**RECORDS:**
-- ==== Sys2Proof/Laws/FrameLanes.lean ====
section
/-! SUPPORT. The frames of the operations of Machine/Lanes.lean: the parts that each may change. -/

namespace Sys2Proof.Machine

set_option Elab.async false

theorem setLane_within {F : Part → Bool} {s : State} (hF : Part.All F [.frames]) {a1 : State} (a2) (a3) (k1 : s.Within
    F a1) :
    s.Within F (State.setLane a1 a2 a3) := by
  unfold State.setLane
  refine within_frames (hF.one rfl) ?_
  with_reducible assumption

theorem stat_within {F : Part → Bool} {s : State} (hF : Part.All F [.ctx]) {a1 : State} (a2) (a3) (k1 : s.Within F a1)
    :
    s.Within F (State.stat a1 a2 a3) := by
  unfold State.stat
  apply modCtx_within (hF.mono rfl)
  with_reducible assumption

theorem withdraw_within {F : Part → Bool} {s : State} (hF : Part.All F [.qeng, .crown]) {a1 : State} (a2) (k1 :
    s.Within F a1) :
    s.Within F (State.withdraw a1 a2) := by
  unfold State.withdraw
  extract_lets +onlyGivenNames y0
  extract_lets +onlyGivenNames y1
  extract_lets +onlyGivenNames y2
  have h3 : s.Within F y2 := by
    unfold y2
    split
    · rename_i x4 x5 e6
      apply updChain_within (hF.mono rfl)
      with_reducible assumption
    · rename_i x7 e8
      with_reducible assumption
  extract_lets +onlyGivenNames y9
  extract_lets +onlyGivenNames y10
  have h11 : s.Within F y10 := by
    unfold y10
    refine within_crown (hF.one rfl) ?_
    with_reducible assumption
  refine within_ite (fun _ => ?_) (fun _ => ?_)
  · apply updRq_within (hF.mono rfl)
    with_reducible assumption
  · with_reducible assumption

theorem freeBytes_within {F : Part → Bool} {s : State} (hF : Part.All F []) {a1 : State} (a2) (k1 : s.Within F a1) :
    s.Within F (State.freeBytes a1 a2).2 := by
  unfold State.freeBytes
  split
  rename_i x0 x1 u2 e3
  have h4 : s.Within F u2 := by
    refine within_snd e3 ?_
    apply takeFree_within (hF.mono rfl)
    with_reducible assumption
  refine within_pair_snd ?_
  with_reducible assumption

theorem laneRecord_within {F : Part → Bool} {s : State} (hF : Part.All F [.regs]) {a1 : State} (a2) (a3) (a4) (k1 :
    s.Within F a1) :
    s.Within F (State.laneRecord a1 a2 a3 a4) := by
  unfold State.laneRecord
  extract_lets +onlyGivenNames y0
  have h1 : s.Within F y0 := by
    unfold y0
    refine within_ite (fun _ => ?_) (fun _ => ?_)
    · with_reducible assumption
    · refine put_within (hF.mono rfl) (not_configured rfl) ?_
      refine put_within (hF.mono rfl) (not_configured rfl) ?_
      refine putFlag_within (hF.mono rfl) (not_configured rfl) ?_
      with_reducible assumption
  refine bump_within (hF.mono rfl) (not_configured rfl) ?_
  with_reducible assumption

theorem unissue_within {F : Part → Bool} {s : State} (hF : Part.All F [.regs, .hdrs, .irq, .qeng, .fab]) {a1 : State}
    (a2) (k1 : s.Within F a1) :
    s.Within F (State.unissue a1 a2) := by
  unfold State.unissue
  split
  · rename_i x0 e1
    with_reducible assumption
  · rename_i x2 x3 e4
    apply refill_within (hF.mono rfl)
    apply unhold_within (hF.mono rfl)
    refine within_qeng (hF.one rfl) ?_
    with_reducible assumption

theorem assignPn_within {F : Part → Bool} {s : State} (hF : Part.All F [.regs, .hdrs, .irq, .ctx]) {a1 : State} (a2)
    (a3) (a4) (a5) (k1 : s.Within F a1) :
    s.Within F (State.assignPn a1 a2 a3 a4 a5) := by
  unfold State.assignPn
  extract_lets +onlyGivenNames y0
  extract_lets +onlyGivenNames y1
  extract_lets +onlyGivenNames y2
  extract_lets +onlyGivenNames y3
  have h4 : s.Within F y3 := by
    unfold y3
    apply modCtx_within (hF.mono rfl)
    with_reducible assumption
  refine within_ite (fun _ => ?_) (fun _ => ?_)
  · extract_lets +onlyGivenNames y5
    have h6 : s.Within F y5 := by
      unfold y5
      refine putFlag_within (hF.mono rfl) (not_configured rfl) ?_
      with_reducible assumption
    extract_lets +onlyGivenNames y7
    have h8 : s.Within F y7 := by
      unfold y7
      refine putFlag_within (hF.mono rfl) (not_configured rfl) ?_
      with_reducible assumption
    extract_lets +onlyGivenNames y9
    have h10 : s.Within F y9 := by
      unfold y9
      refine put_within (hF.mono rfl) (not_configured rfl) ?_
      with_reducible assumption
    apply fnCount_within (hF.mono rfl)
    apply raiseEvent_within (hF.mono rfl)
    with_reducible assumption
  · with_reducible assumption
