-- ==== Sys2Proof/Laws/State.lean ====
section
/-! SUPPORT. What each update of one part of State leaves of the others, true by unfolding, and what it leaves in its own part. -/

namespace Sys2Proof.Machine

set_option Elab.async false

/-! ### setBnChan: bignum alone -/

@[simp] theorem State.setBnChan_tile (s : State) (c : Nat) (x : BnChan) : (State.setBnChan s c x).tile = s.tile := rfl
@[simp] theorem State.setBnChan_cp (s : State) (c : Nat) (x : BnChan) : (State.setBnChan s c x).cp = s.cp := rfl
@[simp] theorem State.setBnChan_regs (s : State) (c : Nat) (x : BnChan) : (State.setBnChan s c x).regs = s.regs := rfl
@[simp] theorem State.setBnChan_hdrs (s : State) (c : Nat) (x : BnChan) : (State.setBnChan s c x).hdrs = s.hdrs := rfl
@[simp] theorem State.setBnChan_irq (s : State) (c : Nat) (x : BnChan) : (State.setBnChan s c x).irq = s.irq := rfl
@[simp] theorem State.setBnChan_qeng (s : State) (c : Nat) (x : BnChan) : (State.setBnChan s c x).qeng = s.qeng := rfl
@[simp] theorem State.setBnChan_crown (s : State) (c : Nat) (x : BnChan) : (State.setBnChan s c x).crown = s.crown := rfl
@[simp] theorem State.setBnChan_fab (s : State) (c : Nat) (x : BnChan) : (State.setBnChan s c x).fab = s.fab := rfl
@[simp] theorem State.setBnChan_frames (s : State) (c : Nat) (x : BnChan) : (State.setBnChan s c x).frames = s.frames := rfl
@[simp] theorem State.setBnChan_ctx (s : State) (c : Nat) (x : BnChan) : (State.setBnChan s c x).ctx = s.ctx := rfl
@[simp] theorem State.setBnChan_epoch (s : State) (c : Nat) (x : BnChan) : (State.setBnChan s c x).epoch = s.epoch := rfl
@[simp] theorem State.setBnChan_digest (s : State) (c : Nat) (x : BnChan) : (State.setBnChan s c x).digest = s.digest := rfl
@[simp] theorem State.setBnChan_rng (s : State) (c : Nat) (x : BnChan) : (State.setBnChan s c x).rng = s.rng := rfl
@[simp] theorem State.setBnChan_key (s : State) (c : Nat) (x : BnChan) : (State.setBnChan s c x).key = s.key := rfl
@[simp] theorem State.setBnChan_dma (s : State) (c : Nat) (x : BnChan) : (State.setBnChan s c x).dma = s.dma := rfl
@[simp] theorem State.setBnChan_hb (s : State) (c : Nat) (x : BnChan) : (State.setBnChan s c x).hb = s.hb := rfl
@[simp] theorem State.setBnChan_clk (s : State) (c : Nat) (x : BnChan) : (State.setBnChan s c x).clk = s.clk := rfl
@[simp] theorem State.setBnChan_pwr (s : State) (c : Nat) (x : BnChan) : (State.setBnChan s c x).pwr = s.pwr := rfl
@[simp] theorem State.setBnChan_tamp (s : State) (c : Nat) (x : BnChan) : (State.setBnChan s c x).tamp = s.tamp := rfl
@[simp] theorem State.setBnChan_perf (s : State) (c : Nat) (x : BnChan) : (State.setBnChan s c x).perf = s.perf := rfl
@[simp] theorem State.setBnChan_wrap (s : State) (c : Nat) (x : BnChan) : (State.setBnChan s c x).wrap = s.wrap := rfl
@[simp] theorem State.setBnChan_finishes (s : State) (c : Nat) (x : BnChan) : (State.setBnChan s c x).finishes = s.finishes := rfl
@[simp] theorem State.setBnChan_nextJob (s : State) (c : Nat) (x : BnChan) : (State.setBnChan s c x).nextJob = s.nextJob := rfl
@[simp] theorem State.setBnChan_freeCtr (s : State) (c : Nat) (x : BnChan) : (State.setBnChan s c x).freeCtr = s.freeCtr := rfl
@[simp] theorem State.setBnChan_pending (s : State) (c : Nat) (x : BnChan) : (State.setBnChan s c x).pending = s.pending := rfl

**EXERCISE BRIEF:** There is a line with "-- ==== Sys2Proof/Laws/State.lean" and a line with "s.hb := rfl" above. Copy exactly those two lines and all lines between them, with nothing else.

**EXERCISE RESULT:**
-- ==== Sys2Proof/Laws/State.lean ====
section
/-! SUPPORT. What each update of one part of State leaves of the others, true by unfolding, and what it leaves in its own part. -/

namespace Sys2Proof.Machine

set_option Elab.async false

/-! ### setBnChan: bignum alone -/

@[simp] theorem State.setBnChan_tile (s : State) (c : Nat) (x : BnChan) : (State.setBnChan s c x).tile = s.tile := rfl
@[simp] theorem State.setBnChan_cp (s : State) (c : Nat) (x : BnChan) : (State.setBnChan s c x).cp = s.cp := rfl
@[simp] theorem State.setBnChan_regs (s : State) (c : Nat) (x : BnChan) : (State.setBnChan s c x).regs = s.regs := rfl
@[simp] theorem State.setBnChan_hdrs (s : State) (c : Nat) (x : BnChan) : (State.setBnChan s c x).hdrs = s.hdrs := rfl
@[simp] theorem State.setBnChan_irq (s : State) (c : Nat) (x : BnChan) : (State.setBnChan s c x).irq = s.irq := rfl
@[simp] theorem State.setBnChan_qeng (s : State) (c : Nat) (x : BnChan) : (State.setBnChan s c x).qeng = s.qeng := rfl
@[simp] theorem State.setBnChan_crown (s : State) (c : Nat) (x : BnChan) : (State.setBnChan s c x).crown = s.crown := rfl
@[simp] theorem State.setBnChan_fab (s : State) (c : Nat) (x : BnChan) : (State.setBnChan s c x).fab = s.fab := rfl
@[simp] theorem State.setBnChan_frames (s : State) (c : Nat) (x : BnChan) : (State.setBnChan s c x).frames = s.frames := rfl
@[simp] theorem State.setBnChan_ctx (s : State) (c : Nat) (x : BnChan) : (State.setBnChan s c x).ctx = s.ctx := rfl
@[simp] theorem State.setBnChan_epoch (s : State) (c : Nat) (x : BnChan) : (State.setBnChan s c x).epoch = s.epoch := rfl
@[simp] theorem State.setBnChan_digest (s : State) (c : Nat) (x : BnChan) : (State.setBnChan s c x).digest = s.digest := rfl
@[simp] theorem State.setBnChan_rng (s : State) (c : Nat) (x : BnChan) : (State.setBnChan s c x).rng = s.rng := rfl
@[simp] theorem State.setBnChan_key (s : State) (c : Nat) (x : BnChan) : (State.setBnChan s c x).key = s.key := rfl
@[simp] theorem State.setBnChan_dma (s : State) (c : Nat) (x : BnChan) : (State.setBnChan s c x).dma = s.dma := rfl
@[simp] theorem State.setBnChan_hb (s : State) (c : Nat) (x : BnChan) : (State.setBnChan s c x).hb = s.hb := rfl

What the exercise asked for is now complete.